Records from a data source:
##############################

-- ==== Sys2Proof/Syntax.lean ====
section
/-! DEFINITION. Syntax: one constructor per row of spec/opcode_table.json (R2, R81, R88). -/

namespace Sys2Proof

/-- The host commands. The operand widths are those of R85, so every value of this type is a command of R88. -/
inductive Instr where
  /-- `SCAN` (R81, R103). -/
  | scan
  /-- `READBLOCK base, length` (R81, R85, R132). -/
  | readblock (base : LogicalAddr) (length : BitVec 16)
  /-- `INVALIDATE` (R81, R140). -/
  | invalidate
deriving DecidableEq, Repr

end Sys2Proof
end

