-- ==== Sys2Proof/Laws/State.lean ====
section
/-! SUPPORT. Laws/State: each update of State, field by field. -/

namespace Sys2Proof.Machine

variable (s : State) (r : Response) (c : Call) (d : Nat) (t : Transport)

@[simp] theorem State.respond_scanner : (s.respond r).scanner = s.scanner := rfl
@[simp] theorem State.respond_accessor : (s.respond r).accessor = s.accessor := rfl
@[simp] theorem State.respond_phase : (s.respond r).phase = s.phase := rfl
@[simp] theorem State.respond_trace : (s.respond r).trace = s.trace := rfl
@[simp] theorem State.respond_responses : (s.respond r).responses = s.responses ++ [r] := rfl
@[simp] theorem State.respond_host : (s.respond r).host = s.host := rfl
@[simp] theorem State.respond_keyBus : (s.respond r).keyBus = s.keyBus := rfl
@[simp] theorem State.respond_memBus : (s.respond r).memBus = s.memBus := rfl
@[simp] theorem State.respond_params : (s.respond r).params = s.params := rfl
@[simp] theorem State.respond_shadowDraws : (s.respond r).shadowDraws = s.shadowDraws := rfl

@[simp] theorem State.record_scanner : (s.record c).scanner = s.scanner := rfl
@[simp] theorem State.record_accessor : (s.record c).accessor = s.accessor := rfl
@[simp] theorem State.record_phase : (s.record c).phase = s.phase := rfl
@[simp] theorem State.record_trace : (s.record c).trace = s.trace ++ [c] := rfl
@[simp] theorem State.record_responses : (s.record c).responses = s.responses := rfl
@[simp] theorem State.record_host : (s.record c).host = s.host := rfl
@[simp] theorem State.record_keyBus : (s.record c).keyBus = s.keyBus := rfl
@[simp] theorem State.record_memBus : (s.record c).memBus = s.memBus := rfl
@[simp] theorem State.record_params : (s.record c).params = s.params := rfl
@[simp] theorem State.record_shadowDraws : (s.record c).shadowDraws = s.shadowDraws := rfl

@[simp] theorem State.hang_scanner : (s.hang).scanner = s.scanner := rfl
@[simp] theorem State.hang_accessor : (s.hang).accessor = s.accessor := rfl
@[simp] theorem State.hang_phase : (s.hang).phase = .unfinished := rfl
@[simp] theorem State.hang_trace : (s.hang).trace = s.trace := rfl
@[simp] theorem State.hang_responses : (s.hang).responses = s.responses := rfl
@[simp] theorem State.hang_host : (s.hang).host = s.host := rfl
@[simp] theorem State.hang_keyBus : (s.hang).keyBus = s.keyBus := rfl
@[simp] theorem State.hang_memBus : (s.hang).memBus = s.memBus := rfl
@[simp] theorem State.hang_params : (s.hang).params = s.params := rfl
@[simp] theorem State.hang_shadowDraws : (s.hang).shadowDraws = s.shadowDraws := rfl

@[simp] theorem State.sleep_scanner : (s.sleep d).scanner = s.scanner := rfl
@[simp] theorem State.sleep_accessor : (s.sleep d).accessor = s.accessor := rfl
@[simp] theorem State.sleep_phase : (s.sleep d).phase = s.phase := rfl
@[simp] theorem State.sleep_trace : (s.sleep d).trace = s.trace ++ [.sleep d] := rfl
@[simp] theorem State.sleep_responses : (s.sleep d).responses = s.responses := rfl
@[simp] theorem State.sleep_host : (s.sleep d).host = s.host := rfl
@[simp] theorem State.sleep_keyBus : (s.sleep d).keyBus = s.keyBus := rfl
@[simp] theorem State.sleep_memBus : (s.sleep d).memBus = s.memBus := rfl
@[simp] theorem State.sleep_params : (s.sleep d).params = s.params := rfl
@[simp] theorem State.sleep_shadowDraws : (s.sleep d).shadowDraws = s.shadowDraws := rfl

@[simp] theorem State.setBusKey_scanner : (s.setBus .key t).scanner = s.scanner := rfl
@[simp] theorem State.setBusKey_accessor : (s.setBus .key t).accessor = s.accessor := rfl
@[simp] theorem State.setBusKey_phase : (s.setBus .key t).phase = s.phase := rfl
@[simp] theorem State.setBusKey_trace : (s.setBus .key t).trace = s.trace := rfl
@[simp] theorem State.setBusKey_responses : (s.setBus .key t).responses = s.responses := rfl
@[simp] theorem State.setBusKey_host : (s.setBus .key t).host = s.host := rfl
@[simp] theorem State.setBusKey_keyBus : (s.setBus .key t).keyBus = t := rfl
@[simp] theorem State.setBusKey_memBus : (s.setBus .key t).memBus = s.memBus := rfl
@[simp] theorem State.setBusKey_params : (s.setBus .key t).params = s.params := rfl
@[simp] theorem State.setBusKey_shadowDraws : (s.setBus .key t).shadowDraws = s.shadowDraws := rfl

@[simp] theorem State.setBusMem_scanner : (s.setBus .mem t).scanner = s.scanner := rfl
@[simp] theorem State.setBusMem_accessor : (s.setBus .mem t).accessor = s.accessor := rfl
@[simp] theorem State.setBusMem_phase : (s.setBus .mem t).phase = s.phase := rfl
@[simp] theorem State.setBusMem_trace : (s.setBus .mem t).trace = s.trace := rfl
@[simp] theorem State.setBusMem_responses : (s.setBus .mem t).responses = s.responses := rfl
@[simp] theorem State.setBusMem_host : (s.setBus .mem t).host = s.host := rfl
@[simp] theorem State.setBusMem_keyBus : (s.setBus .mem t).keyBus = s.keyBus := rfl
@[simp] theorem State.setBusMem_memBus : (s.setBus .mem t).memBus = t := rfl
@[simp] theorem State.setBusMem_params : (s.setBus .mem t).params = s.params := rfl
@[simp] theorem State.setBusMem_shadowDraws : (s.setBus .mem t).shadowDraws = s.shadowDraws := rfl

@[simp] theorem State.resetBlock_scanner : (s.resetBlock).scanner = Scanner.reset := rfl
@[simp] theorem State.resetBlock_accessor : (s.resetBlock).accessor = Accessor.reset := rfl
@[simp] theorem State.resetBlock_phase : (s.resetBlock).phase = .idle := rfl
@[simp] theorem State.resetBlock_trace : (s.resetBlock).trace = [] := rfl
@[simp] theorem State.resetBlock_responses : (s.resetBlock).responses = [] := rfl
@[simp] theorem State.resetBlock_host : (s.resetBlock).host = s.host := rfl
@[simp] theorem State.resetBlock_keyBus : (s.resetBlock).keyBus = s.keyBus := rfl
@[simp] theorem State.resetBlock_memBus : (s.resetBlock).memBus = s.memBus := rfl
@[simp] theorem State.resetBlock_params : (s.resetBlock).params = s.params := rfl
@[simp] theorem State.resetBlock_shadowDraws : (s.resetBlock).shadowDraws = s.shadowDraws := rfl

@[simp] theorem State.refuseWord_scanner : (s.refuseWord).scanner = s.scanner := rfl
@[simp] theorem State.refuseWord_accessor : (s.refuseWord).accessor = s.accessor := rfl
@[simp] theorem State.refuseWord_phase : (s.refuseWord).phase = s.phase := rfl
@[simp] theorem State.refuseWord_trace : (s.refuseWord).trace = s.trace := rfl
@[simp] theorem State.refuseWord_responses : (s.refuseWord).responses = s.responses ++ [.illegalCommand] := rfl
@[simp] theorem State.refuseWord_host : (s.refuseWord).host = s.host := rfl
@[simp] theorem State.refuseWord_keyBus : (s.refuseWord).keyBus = s.keyBus := rfl
@[simp] theorem State.refuseWord_memBus : (s.refuseWord).memBus = s.memBus := rfl
@[simp] theorem State.refuseWord_params : (s.refuseWord).params = s.params := rfl
@[simp] theorem State.refuseWord_shadowDraws : (s.refuseWord).shadowDraws = s.shadowDraws := rfl

@[simp] theorem State.bus_key : s.bus .key = s.keyBus := rfl
@[simp] theorem State.bus_mem : s.bus .mem = s.memBus := rfl

@[simp] theorem State.readDone_key_scanner (a : RegAddr) : (s.readDone .key a).scanner = s.scanner := rfl
@[simp] theorem State.readDone_key_accessor (a : RegAddr) : (s.readDone .key a).accessor = s.accessor := rfl
@[simp] theorem State.readDone_key_phase (a : RegAddr) : (s.readDone .key a).phase = s.phase := rfl
@[simp] theorem State.readDone_key_trace (a : RegAddr) : (s.readDone .key a).trace = s.trace ++ [.read .key a (s.keyBus.nextRead .key)] := rfl
@[simp] theorem State.readDone_key_responses (a : RegAddr) : (s.readDone .key a).responses = s.responses := rfl
@[simp] theorem State.readDone_key_host (a : RegAddr) : (s.readDone .key a).host = s.host := rfl
@[simp] theorem State.readDone_key_keyBus (a : RegAddr) : (s.readDone .key a).keyBus = s.keyBus.afterRead := rfl
@[simp] theorem State.readDone_key_memBus (a : RegAddr) : (s.readDone .key a).memBus = s.memBus := rfl
@[simp] theorem State.readDone_key_params (a : RegAddr) : (s.readDone .key a).params = s.params := rfl
@[simp] theorem State.readDone_key_shadowDraws (a : RegAddr) : (s.readDone .key a).shadowDraws = s.shadowDraws := rfl

@[simp] theorem State.writeDone_key_scanner (a : RegAddr) (v : Byte) : (s.writeDone .key a v).scanner = s.scanner := rfl
@[simp] theorem State.writeDone_key_accessor (a : RegAddr) (v : Byte) : (s.writeDone .key a v).accessor = s.accessor := rfl
@[simp] theorem State.writeDone_key_phase (a : RegAddr) (v : Byte) : (s.writeDone .key a v).phase = s.phase := rfl
@[simp] theorem State.writeDone_key_trace (a : RegAddr) (v : Byte) : (s.writeDone .key a v).trace = s.trace ++ [.write .key a v (s.keyBus.nextWrite .key)] := rfl
@[simp] theorem State.writeDone_key_responses (a : RegAddr) (v : Byte) : (s.writeDone .key a v).responses = s.responses := rfl
@[simp] theorem State.writeDone_key_host (a : RegAddr) (v : Byte) : (s.writeDone .key a v).host = s.host := rfl
@[simp] theorem State.writeDone_key_keyBus (a : RegAddr) (v : Byte) : (s.writeDone .key a v).keyBus = s.keyBus.afterWrite := rfl
@[simp] theorem State.writeDone_key_memBus (a : RegAddr) (v : Byte) : (s.writeDone .key a v).memBus = s.memBus := rfl
@[simp] theorem State.writeDone_key_params (a : RegAddr) (v : Byte) : (s.writeDone .key a v).params = s.params := rfl
@[simp] theorem State.writeDone_key_shadowDraws (a : RegAddr) (v : Byte) : (s.writeDone .key a v).shadowDraws = s.shadowDraws := rfl

@[simp] theorem State.readDone_mem_scanner (a : RegAddr) : (s.readDone .mem a).scanner = s.scanner := rfl
@[simp] theorem State.readDone_mem_accessor (a : RegAddr) : (s.readDone .mem a).accessor = s.accessor := rfl
@[simp] theorem State.readDone_mem_phase (a : RegAddr) : (s.readDone .mem a).phase = s.phase := rfl
@[simp] theorem State.readDone_mem_trace (a : RegAddr) : (s.readDone .mem a).trace = s.trace ++ [.read .mem a (s.memBus.nextRead .mem)] := rfl
@[simp] theorem State.readDone_mem_responses (a : RegAddr) : (s.readDone .mem a).responses = s.responses := rfl
@[simp] theorem State.readDone_mem_host (a : RegAddr) : (s.readDone .mem a).host = s.host := rfl
@[simp] theorem State.readDone_mem_keyBus (a : RegAddr) : (s.readDone .mem a).keyBus = s.keyBus := rfl
@[simp] theorem State.readDone_mem_memBus (a : RegAddr) : (s.readDone .mem a).memBus = s.memBus.afterRead := rfl
@[simp] theorem State.readDone_mem_params (a : RegAddr) : (s.readDone .mem a).params = s.params := rfl
@[simp] theorem State.readDone_mem_shadowDraws (a : RegAddr) : (s.readDone .mem a).shadowDraws = s.shadowDraws := rfl

@[simp] theorem State.writeDone_mem_scanner (a : RegAddr) (v : Byte) : (s.writeDone .mem a v).scanner = s.scanner := rfl
@[simp] theorem State.writeDone_mem_accessor (a : RegAddr) (v : Byte) : (s.writeDone .mem a v).accessor = s.accessor := rfl
@[simp] theorem State.writeDone_mem_phase (a : RegAddr) (v : Byte) : (s.writeDone .mem a v).phase = s.phase := rfl
@[simp] theorem State.writeDone_mem_trace (a : RegAddr) (v : Byte) : (s.writeDone .mem a v).trace = s.trace ++ [.write .mem a v (s.memBus.nextWrite .mem)] := rfl
@[simp] theorem State.writeDone_mem_responses (a : RegAddr) (v : Byte) : (s.writeDone .mem a v).responses = s.responses := rfl
@[simp] theorem State.writeDone_mem_host (a : RegAddr) (v : Byte) : (s.writeDone .mem a v).host = s.host := rfl
@[simp] theorem State.writeDone_mem_keyBus (a : RegAddr) (v : Byte) : (s.writeDone .mem a v).keyBus = s.keyBus := rfl
@[simp] theorem State.writeDone_mem_memBus (a : RegAddr) (v : Byte) : (s.writeDone .mem a v).memBus = s.memBus.afterWrite := rfl
@[simp] theorem State.writeDone_mem_params (a : RegAddr) (v : Byte) : (s.writeDone .mem a v).params = s.params := rfl
@[simp] theorem State.writeDone_mem_shadowDraws (a : RegAddr) (v : Byte) : (s.writeDone .mem a v).shadowDraws = s.shadowDraws := rfl

end Sys2Proof.Machine
end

##############################

-- Required action --
Once you find the line with "c).host = s.host := rfl" above, print it and every line after it up to and including the line with "(s.sleep d).keyBus = s.keyBus := rfl", exactly as written and nothing else.

-- Reply to the task --
@[simp] theorem State.record_host : (s.record c).host = s.host := rfl
@[simp] theorem State.record_keyBus : (s.record c).keyBus = s.keyBus := rfl
@[simp] theorem State.record_memBus : (s.record c).memBus = s.memBus := rfl
@[simp] theorem State.record_params : (s.record c).params = s.params := rfl
@[simp] theorem State.record_shadowDraws : (s.record c).shadowDraws = s.shadowDraws := rfl

@[simp] theorem State.hang_scanner : (s.hang).scanner = s.scanner := rfl
@[simp] theorem State.hang_accessor : (s.hang).accessor = s.accessor := rfl
@[simp] theorem State.hang_phase : (s.hang).phase = .unfinished := rfl
@[simp] theorem State.hang_trace : (s.hang).trace = s.trace := rfl
@[simp] theorem State.hang_responses : (s.hang).responses = s.responses := rfl
@[simp] theorem State.hang_host : (s.hang).host = s.host := rfl
@[simp] theorem State.hang_keyBus : (s.hang).keyBus = s.keyBus := rfl
@[simp] theorem State.hang_memBus : (s.hang).memBus = s.memBus := rfl
@[simp] theorem State.hang_params : (s.hang).params = s.params := rfl
@[simp] theorem State.hang_shadowDraws : (s.hang).shadowDraws = s.shadowDraws := rfl

@[simp] theorem State.sleep_scanner : (s.sleep d).scanner = s.scanner := rfl
@[simp] theorem State.sleep_accessor : (s.sleep d).accessor = s.accessor := rfl
@[simp] theorem State.sleep_phase : (s.sleep d).phase = s.phase := rfl
@[simp] theorem State.sleep_trace : (s.sleep d).trace = s.trace ++ [.sleep d] := rfl
@[simp] theorem State.sleep_responses : (s.sleep d).responses = s.responses := rfl
@[simp] theorem State.sleep_host : (s.sleep d).host = s.host := rfl
@[simp] theorem State.sleep_keyBus : (s.sleep d).keyBus = s.keyBus := rfl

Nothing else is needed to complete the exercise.